TASK STATEMENT: Copy exactly the lines of the records below, and only those lines, beginning with the line that contains "(10_state.md R15) -/" and ending with the line that contains "(42_init_frame.md R79). -/".

Dataset entries:
-- ==== Sys2Proof/Machine/Operands.lean ====
section
/-! DEFINITION. Byte vectors, byte order, the code tables and the field assembly of the two frame layouts: every operand
form of the block. -/

namespace Sys2Proof.Machine

/-! ### Byte vectors (00_scope.md R9, R10) -/

/-- `V[j]`. Every use in the model has `j` below the length (R10); past it the function answers 0x00. -/
def byteAt {n : Nat} (v : Bytes n) (j : Nat) : Byte := (v[j]?).getD 0x00

/-- The vector whose byte at index `j` is `f j`. -/
def tabulate (n : Nat) (f : Nat → Byte) : Bytes n := Vector.ofFn fun i => f i.val

/-- `V[a..a+n-1]`, which is `MemRead(a, n)` when `V` is FB (R10). -/
def slice {m : Nat} (v : Bytes m) (a n : Nat) : Bytes n := tabulate n fun k => byteAt v (a + k)

/-! ### Numbers and bytes (20_memory.md R32, 45_operation_set.md R97) -/

/-- `be16(h, l)`, a 16-bit value from its high and its low byte (00_scope.md R10). -/
def be16 (h l : Byte) : BitVec 16 := (h.setWidth 16 <<< 8) ||| l.setWidth 16

/-- `v[15:8]`. -/
def highByte (v : BitVec 16) : Byte := v.extractLsb' 8 8

/-- `v[7:0]`. -/
def lowByte (v : BitVec 16) : Byte := v.extractLsb' 0 8

/-! ### The command table (30_encoding.md R51, R54) -/

/-- The wire byte of a command (R51). -/
def commandByte : CommandCode → Byte
  | .invalid => 0x00
  | .ping => 0x01
  | .msg => 0x03
  | .lock => 0x04
  | .init => 0x06
  | .wink => 0x08
  | .cbor => 0x10
  | .cancel => 0x11
  | .keepalive => 0x3B
  | .error => 0x3F

/-- The port tag of a command (R54). -/
def commandTag : CommandCode → BitVec 4
  | .invalid => 0
  | .ping => 1
  | .msg => 2
  | .lock => 3
  | .init => 4
  | .wink => 5
  | .cbor => 6
  | .cancel => 7
  | .keepalive => 8
  | .error => 9

/-- All commands, in the order of R51. -/
def allCommands : List CommandCode :=
  [.invalid, .ping, .msg, .lock, .init, .wink, .cbor, .cancel, .keepalive, .error]

/-- The command a tag names; tags 10 to 15 name none (R54). -/
def commandOfTag (t : BitVec 4) : Option CommandCode := allCommands.find? fun c => commandTag c == t

/-- The command a whole byte is the wire byte of, if any (41_codes.md R64). -/
def commandOfByte (b : Byte) : Option CommandCode := allCommands.find? fun c => commandByte c == b

/-- `CMD_BYTE(t)`, where a tag that names no variant gives 0x00 (41_codes.md R63, 90_conflicts.md C1). -/
def cmdByte (t : BitVec 4) : Byte :=
  match commandOfTag t with
  | some c => commandByte c
  | none => 0x00

/-- `CMD_OF_BYTE(b)`: the tag, Invalid for an unknown byte, and whether the byte is in the table (41_codes.md R64). -/
def cmdOfByte (b : Byte) : BitVec 4 × BitVec 1 :=
  match commandOfByte b with
  | some c => (commandTag c, 1)
  | none => (commandTag .invalid, 0)

/-! ### The error table (30_encoding.md R52, R55) -/

/-- The wire byte of an error (R52). -/
def errorByte : ErrorCode → Byte
  | .invalidCmd => 0x01
  | .invalidPar => 0x02
  | .invalidLen => 0x03
  | .invalidSeq => 0x04
  | .msgTimeout => 0x05
  | .channelBusy => 0x06
  | .lockRequired => 0x0A
  | .na => 0x0B
  | .other => 0x7F

/-- The port tag of an error (R55). -/
def errorTag : ErrorCode → BitVec 4
  | .invalidCmd => 0
  | .invalidPar => 1
  | .invalidLen => 2
  | .invalidSeq => 3
  | .msgTimeout => 4
  | .channelBusy => 5
  | .lockRequired => 6
  | .na => 7
  | .other => 8

/-- All errors, in the order of R52. -/
def allErrors : List ErrorCode :=
  [.invalidCmd, .invalidPar, .invalidLen, .invalidSeq, .msgTimeout, .channelBusy, .lockRequired, .na, .other]

/-- The error a tag names; tags 9 to 15 name none (R55). -/
def errorOfTag (t : BitVec 4) : Option ErrorCode := allErrors.find? fun e => errorTag e == t

/-- The error a byte is the wire byte of, if any: the result R66 asks a model to type. -/
def errorOfByte (b : Byte) : Option ErrorCode := allErrors.find? fun e => errorByte e == b

/-- `ERR_OF_BYTE(b)` as the ports carry it: tag 15 with found 0 for an unknown byte (41_codes.md R66). -/
def errOfByte (b : Byte) : BitVec 4 × BitVec 1 :=
  match errorOfByte b with
  | some e => (errorTag e, 1)
  | none => (15, 0)

/-! ### Operation codes (30_encoding.md R57, R59) -/

/-- Bits 4 to 3 of an operation code (R57). -/
def opGroup (op : BitVec 5) : BitVec 2 := op.extractLsb' 3 2

/-- Bits 2 to 0 of an operation code (R57). -/
def opFunction (op : BitVec 5) : BitVec 3 := op.extractLsb' 0 3

/-- The twelve codes that select no operation (R59). -/
def reservedOps : List (BitVec 5) :=
  [0x04, 0x05, 0x06, 0x07, 0x0F, 0x15, 0x17, 0x1B, 0x1C, 0x1D, 0x1E, 0x1F]

/-- Whether a code selects no operation (R59). -/
def reservedOp (op : BitVec 5) : Bool := reservedOps.contains op

/-- Request ports with every line at 0. -/
def zeroRequest : Request where
  op_i := 0
  cid_i := tabulate 4 fun _ => 0
  cmd_i := 0
  err_i := 0
  size_i := 0
  seq_i := 0
  pay_i := tabulate 59 fun _ => 0
  plen_i := 0
  body_i := tabulate 64 fun _ => 0
  blen_i := 0
  byte_i := 0

/-! ### The frame layouts (20_memory.md R28, R29, R30) -/

/-- Data byte `j` of a frame built from `plen` bytes of `pay`: zero fill past them (20_memory.md R39). -/
def dataByte (pay : Bytes 59) (plen : BitVec 6) (j : Nat) : Byte :=
  if j < plen.toNat then byteAt pay j else 0x00

/-- The 65 bytes of an init frame: RID, channel id, type byte, BCNT big-endian, data (R28). -/
def initFrame (cid : Bytes 4) (type : Byte) (size : BitVec 16) (data : Nat → Byte) : Bytes 65 :=
  tabulate 65 fun a =>
    if a = Config.ridOff then 0x00
    else if a < Config.typeOff then byteAt cid (a - Config.cidOff)
    else if a = Config.typeOff then type
    else if a = Config.bcntOff then highByte size
    else if a < Config.initDataOff then lowByte size
    else data (a - Config.initDataOff)

/-- The 65 bytes of a continuation frame: RID, channel id, sequence byte, data (R29). -/
def contFrame (cid : Bytes 4) (type : Byte) (data : Nat → Byte) : Bytes 65 :=
  tabulate 65 fun a =>
    if a = Config.ridOff then 0x00
    else if a < Config.typeOff then byteAt cid (a - Config.cidOff)
    else if a = Config.typeOff then type
    else data (a - Config.contDataOff)

/-- The frame a received body makes: FRAME byte k + 1 is BODY byte k, and the report-ID slot is 0x00 (R30). -/
def frameOfBody (body : Bytes 64) : Bytes 65 :=
  tabulate 65 fun a => if a = Config.ridOff then 0x00 else byteAt body (a - 1)

/-- BODY_OF: a report without its byte 0 (30_encoding.md R62). -/
def bodyOf (report : Bytes 65) : Bytes 64 := slice report 1 64

/-- The type byte of an init frame, `0x80 | b` (30_encoding.md R50). -/
def initTypeByte (b : Byte) : Byte := Config.initFlag ||| b

/-! ### The named fields (10_state.md R15) -/

/-- CID. -/
def cidField (fb : Bytes 65) : Bytes 4 := slice fb Config.cidOff 4

/-- TYPE. -/
def typeField (fb : Bytes 65) : Byte := byteAt fb Config.typeOff

/-- BCNT. -/
def bcntField (fb : Bytes 65) : BitVec 16 := be16 (byteAt fb Config.bcntOff) (byteAt fb (Config.bcntOff + 1))

/-- INIT_DATA. -/
def initDataField (fb : Bytes 65) : Bytes 57 := slice fb Config.initDataOff 57

/-- CONT_DATA. -/
def contDataField (fb : Bytes 65) : Bytes 59 := slice fb Config.contDataOff 59

/-- The command of a type byte: the marker bit masked off, not tested (42_init_frame.md R79). -/
def commandField (fb : Bytes 65) : BitVec 4 × BitVec 1 := cmdOfByte (typeField fb &&& Config.cmdMask)

/-- INIT_DATA on the 59-byte port `pay_o`, whose last two bytes are 0x00 (42_init_frame.md R81). -/
def initDataOnPort (fb : Bytes 65) : Bytes 59 :=
  tabulate 59 fun j => if j < Config.initDataLen then byteAt fb (Config.initDataOff + j) else 0x00

end Sys2Proof.Machine
end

RESULT OF THIS EXERCISE:
/-! ### The named fields (10_state.md R15) -/

/-- CID. -/
def cidField (fb : Bytes 65) : Bytes 4 := slice fb Config.cidOff 4

/-- TYPE. -/
def typeField (fb : Bytes 65) : Byte := byteAt fb Config.typeOff

/-- BCNT. -/
def bcntField (fb : Bytes 65) : BitVec 16 := be16 (byteAt fb Config.bcntOff) (byteAt fb (Config.bcntOff + 1))

/-- INIT_DATA. -/
def initDataField (fb : Bytes 65) : Bytes 57 := slice fb Config.initDataOff 57

/-- CONT_DATA. -/
def contDataField (fb : Bytes 65) : Bytes 59 := slice fb Config.contDataOff 59

/-- The command of a type byte: the marker bit masked off, not tested (42_init_frame.md R79). -/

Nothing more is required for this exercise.